Another long-term study by Hart and Risley tracked 42 children and their families over two years. The study focused on early language acquisition and the role of the home and family in the growth of word learning and language development. The results of their study showed that two of the most important aspects in language acquisition are the economic advantages of the children's homes and the frequency of language experiences. The study demonstrated that children of lower socioeconomic status homes, with fewer economic resources, learn fewer words and acquire vocabulary more slowly than children of professional parents with a higher socioeconomic status with access to more varied and enriched vocabulary experiences.

Hebb believed that providing an enriched environment for childhood learning would benefit adult learning as well, since a second type of learning occurs as adults. This second type of learning is a more rapid and insightful learning because the cell assemblies and phase sequences have already been created and now can be rearranged in any number of ways. The Hebbian theory of learning implies that every experience a person encounters becomes set into the network of brain cells. Then, each time a certain action or thought is repeated, the connection between neurons is strengthened, changing the brain and strengthening the learning. An individual is, in essence, training their brain. The more challenging new experiences a person has and practices, the more new connections are created in their brain.

===Hebb as an educator===
As a professor at McGill, he believed that one could not teach motivation, but rather create the conditions necessary for students under which to do their study and research. One could train them to write, help them choose a problem to study, and even help keep them from being distracted, but the motivation and passion for research and study had to come from the students themselves. He believed that students should be evaluated on their ability to think and create rather than their ability to memorize and reprocess older ideas.

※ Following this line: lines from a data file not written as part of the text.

-- ==== Sys2Proof/Certificates/Slice0/Obligations.lean ====
section
/-! DEFINITION. The statements about the model, for the provers. -/

open Sys2Proof Sys2Proof.Machine

/-! ## Operation selection -/

/-- 95_test_vectors.md section 3, the W column, with each word written out as {ovf, st, b}: what they select under
START_MARKER = 0x02, LEN_MAX = 8 and the side conditions of the vector. -/
def Obligations.SelectionWordsFromTheVectors : Prop :=
  select ⟨0x02#8, 0x08#8⟩ ⟨0, 0, 0⟩ 0b0_00_00000010#11 = .idleSom false 0x02#8 ∧
  select ⟨0x02#8, 0x08#8⟩ ⟨9, 9, 0⟩ 0b1_00_01000110#11 = .idleAscii true 0x46#8 ∧
  select ⟨0x02#8, 0x08#8⟩ ⟨0, 0, 0⟩ 0b0_01_00000000#11 = .lenZero false ∧
  select ⟨0x02#8, 0x08#8⟩ ⟨0, 0, 0⟩ 0b0_01_00001001#11 = .lenOvf false 0x09#8 ∧
  select ⟨0x02#8, 0x08#8⟩ ⟨0, 0, 0⟩ 0b0_01_00001000#11 = .lenOk false 0x08#8 ∧
  select ⟨0x02#8, 0x08#8⟩ ⟨0, 3, 3⟩ 0b0_10_00000010#11 = .payStore 0x02#8 ∧
  select ⟨0x02#8, 0x08#8⟩ ⟨2, 9, 0x0A#8⟩ 0b1_10_00000010#11 = .payDiscard 0x02#8 ∧
  select ⟨0x02#8, 0x08#8⟩ ⟨2, 3, 4⟩ 0b0_10_11111100#11 = .payEndFrame 0xFC#8 ∧
  select ⟨0x02#8, 0x08#8⟩ ⟨2, 3, 4⟩ 0b0_10_11111101#11 = .payEndBadcs 0xFD#8 ∧
  select ⟨0x02#8, 0x08#8⟩ ⟨8, 9, 0x25#8⟩ 0b1_10_11011011#11 = .payEndOvf 0xDB#8 ∧
  select ⟨0x02#8, 0x08#8⟩ ⟨0, 0, 0⟩ 0b1_11_01000110#11 = .st3 true 0x46#8

/-- Decoding the word of an instruction gives the instruction back, for every instruction a block with these parameters
can select beside these registers; a number wider than a selection word is rejected (the model's
choice, log entry 10). -/
def Obligations.DecodeOfEncodeIsTheInstruction : Prop :=
  (∀ (P : Params) (c : Side) (i : Instr), i.wellFormed P = true → i.sideOk c = true →
    decode P c (encode i).toNat = .ok i) ∧
  (∀ (P : Params) (c : Side) (w : Nat), 2048 ≤ w → decode P c w = .error .wideWord)

/-- R45: the rows are mutually exclusive and cover every word: of all instructions exactly one has the word `w` and meets
its row's conditions, and it is the one the decoder selects.  `cnt + 1` is computed without wrap, and LEN.OVF never fires
with LEN_MAX = 255. -/
def Obligations.SelectionIsTotalAndDeterministic : Prop :=
  (∀ (P : Params) (c : Side) (w : SelWord) (i : Instr),
    (encode i = w ∧ i.wellFormed P = true ∧ i.sideOk c = true) ↔ i = select P c w) ∧
  (∀ c : Side, c.last = true ↔ c.cnt.toNat + 1 = c.len.toNat) ∧
  (∀ (m b : Byte) (ovf : Bool) (c : Side) (w : SelWord), select { startMarker := m, lenMax := 255#8 } c w ≠ .lenOvf ovf b)

/-- Every selection word carries the bits that the row of the instruction it selects fixes in spec/opcode_table.json. -/
def Obligations.SelectedRowMatchesItsWord : Prop :=
  ∀ (P : Params) (c : Side) (w : SelWord),
    w &&& (tableRow (select P c w)).mask = (tableRow (select P c w)).pattern

/-! ## The clock edge -/

/-- R94: a step on `in_data` happens exactly when `rst = 0`, `in_valid = 1` and `in_ready = 1`; it is the operation that
decoding selects, run after the edge's pins are used up; at every other edge but a reset edge the decoder state is
unchanged. -/
def Obligations.EdgeRunsTheDecodedOperation : Prop :=
  (∀ (s : State) (i : Instr), s.booted = true → s.inputPins.rst = false → s.inputPins.inValid = true →
    s.inReady s.inputPins = true →
    decode s.params s.dec.side (packWord s.dec.ovf s.dec.st s.inputPins.inData).toNat = .ok i →
    step s = exec i s.tick) ∧
  (∀ s t : State, s.inputPins.rst = false →
    (s.inputPins.inValid = false ∨ s.inReady s.inputPins = false) → step s = .next t → t.dec = s.dec)

/-- R95: `in_ready`, as the handshake reads it, is `ev_valid == 0` and `rst == 0`, and so is the pin once a reset edge has
occurred (before that no rule applies, R93). -/
def Obligations.InReadyIsChannelEmptyAndNoReset : Prop :=
  ∀ (s : State) (p : Pins),
    (s.inReady p = true ↔ s.ev.valid = false ∧ p.rst = false) ∧
    (s.booted = true → (s.outputs p).inReady = s.inReady p)

/-- R47 to R50, R26: what the output pins show once a reset edge has occurred: the event register, its codes and its byte
while an event is pending, and `som`, `len` and the addressed cell while that event is FRAME.  Nothing is said of an output
outside its window. -/
def Obligations.OutputPinsShowTheirRegisters : Prop :=
  ∀ (s : State) (p : Pins), s.booted = true →
    (s.outputs p).inReady = s.inReady p ∧ (s.outputs p).evValid = s.ev.valid ∧
    (s.outputs p).frameSom = s.frameSom ∧ (s.outputs p).frameLen = s.frameLen ∧
    (s.outputs p).rdData = s.rdData p.rdAddr ∧
    (s.ev.valid = true →
      (s.outputs p).evKind = s.ev.kind ∧ (s.outputs p).evCause = s.ev.cause ∧ (s.outputs p).evData = s.ev.data) ∧
    (s.ev.valid = true → s.ev.kind = 0b10#2 →
      (s.outputs p).frameSom = s.dec.som ∧ (s.outputs p).frameLen = s.dec.len ∧
      ∀ x : Byte, p.rdAddr.toNat < s.dec.len.toNat → Memory.read s.dec.buf p.rdAddr.toNat = some x →
        (s.outputs p).rdData = x)

/-- R96: the branches of the event register in their order of precedence, with the step of R62 as `byteStep`.  (With the
reserved kind pending the edge stops instead: `EdgeStopsOnlyByName`.) -/
def Obligations.EventRegisterFollowsItsPrecedence : Prop :=
  ∀ s : State,
    (s.inputPins.rst = true → ∃ t, step s = .next t ∧ t.ev.valid = false) ∧
    (s.inputPins.rst = false → s.booted = true →
      (s.ev.valid = true → s.ev.kind ≠ 0b00#2 → s.inputPins.evReady = true →
        step s = .next { s.tick with ev := { s.ev with valid := false } }) ∧
      (s.ev.valid = true → s.ev.kind ≠ 0b00#2 → s.inputPins.evReady = false → step s = .next s.tick) ∧
      (s.ev.valid = false → s.inputPins.inValid = true →
        ∀ (d : Decoder) (e : Event), byteStep s.params s.dec s.inputPins.inData = .next (d, e) →
          step s = .next { s.tick with
            dec := d
            ev := if e = .none then s.ev
                  else { valid := true, kind := kindCode e, cause := causeCode e, data := s.inputPins.inData } }) ∧
      (s.ev.valid = false → s.inputPins.inValid = false → step s = .next s.tick))

/-- R90: at a reset edge `st`, `ovf` and `ev_valid` take the values of R20, whatever the state and the other pins; no step
happens (no byte is taken, the parameters stay).  Nothing is said of the registers R20 leaves unspecified. -/
def Obligations.ResetEdgeGivesTheResetState : Prop :=
  ∀ s : State, s.inputPins.rst = true →
    ∃ t, step s = .next t ∧ t.dec.st = .idle ∧ t.dec.ovf = false ∧ t.ev.valid = false ∧
      t.booted = true ∧ t.params = s.params ∧ s.handshake = false

/-- R91: a reset edge in WAIT_LEN or WAIT_PAYLOAD drops the frame with no event; any other way back to IDLE is a byte that
ends the frame: LENGTH zero, or the LENGTH-th payload byte. -/
def Obligations.OnlyResetAbandonsAFrame : Prop :=
  (∀ s : State, (s.dec.st = .waitLen ∨ s.dec.st = .waitPayload) → s.inputPins.rst = true →
    ∃ t, step s = .next t ∧ t.dec.st = .idle ∧ t.ev.valid = false) ∧
  (∀ s t : State, (s.dec.st = .waitLen ∨ s.dec.st = .waitPayload) → step s = .next t → t.dec.st = .idle →
    s.inputPins.rst = true ∨
    (s.handshake = true ∧
      ((s.dec.st = .waitLen ∧ s.inputPins.inData = 0#8) ∨
       (s.dec.st = .waitPayload ∧ s.dec.cnt.toNat + 1 = s.dec.len.toNat))))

Hebb believed in a very objective study of the human mind, more as a study of a biological science. This attitude toward psychology and the way it is taught made McGill University a prominent center of psychological study.

Hebb also came up with the A/S ratio, a value that measures the brain complexity of an organism.

===Controversial research===

Hebb's name has often been invoked in discussions of the involvement of psychological researchers in interrogation techniques, including the use of sensory deprivation, because of his research into this field. Speaking at a Harvard symposium on sensory deprivation in June 1958, Hebb is quoted as remarking:

The work that we have done at McGill University began, actually, with the problem of brainwashing. We were not permitted to say so in the first publishing.... The chief impetus, of course, was the dismay at the kind of "confessions" being produced at the Russian Communist trials. "Brainwashing" was a term that came a little later, applied to Chinese procedures. We did not know what the Russian procedures were, but it seemed that they were producing some peculiar changes of attitude. How?
One possible factor was perceptual isolation and we concentrated on that.

Recent research has argued that Hebb's sensory deprivation research was funded by and coordinated with the CIA (with the CIA intending to use the research to develop new interrogation and torture techniques). Some of this research was done in secret, and the results were initially shared only with United States authorities. Some of this research involved volunteers who spent hours in sensory deprivation conditions that some argue should be considered torture, although the subjects in his studies were university student volunteers, not patients, and were free to quit the experiment at any time.

==Notable students==

- Michael C. Corballis
- Leo Goldberger
- Stevan Harnad
- Doreen Kimura
- Ronald Melzack
- Brenda Milner
- Mortimer Mishkin
- Lynn Nadel
- James Olds
- Michael Posner
- Case Vanderwolf

==Selected publications==

- The Organization of Behaviour. 1949. John Wiley & Sons. ISBN 978-0-471-36727-7
- "Essay on Mind" (1980).
- The Conceptual Nervous System. 1982. Pergamon Press. ISBN 008-027418-8: a collection of 21 papers by Hebb, with a complete list of his publications, edited by Henry A. Buchtel.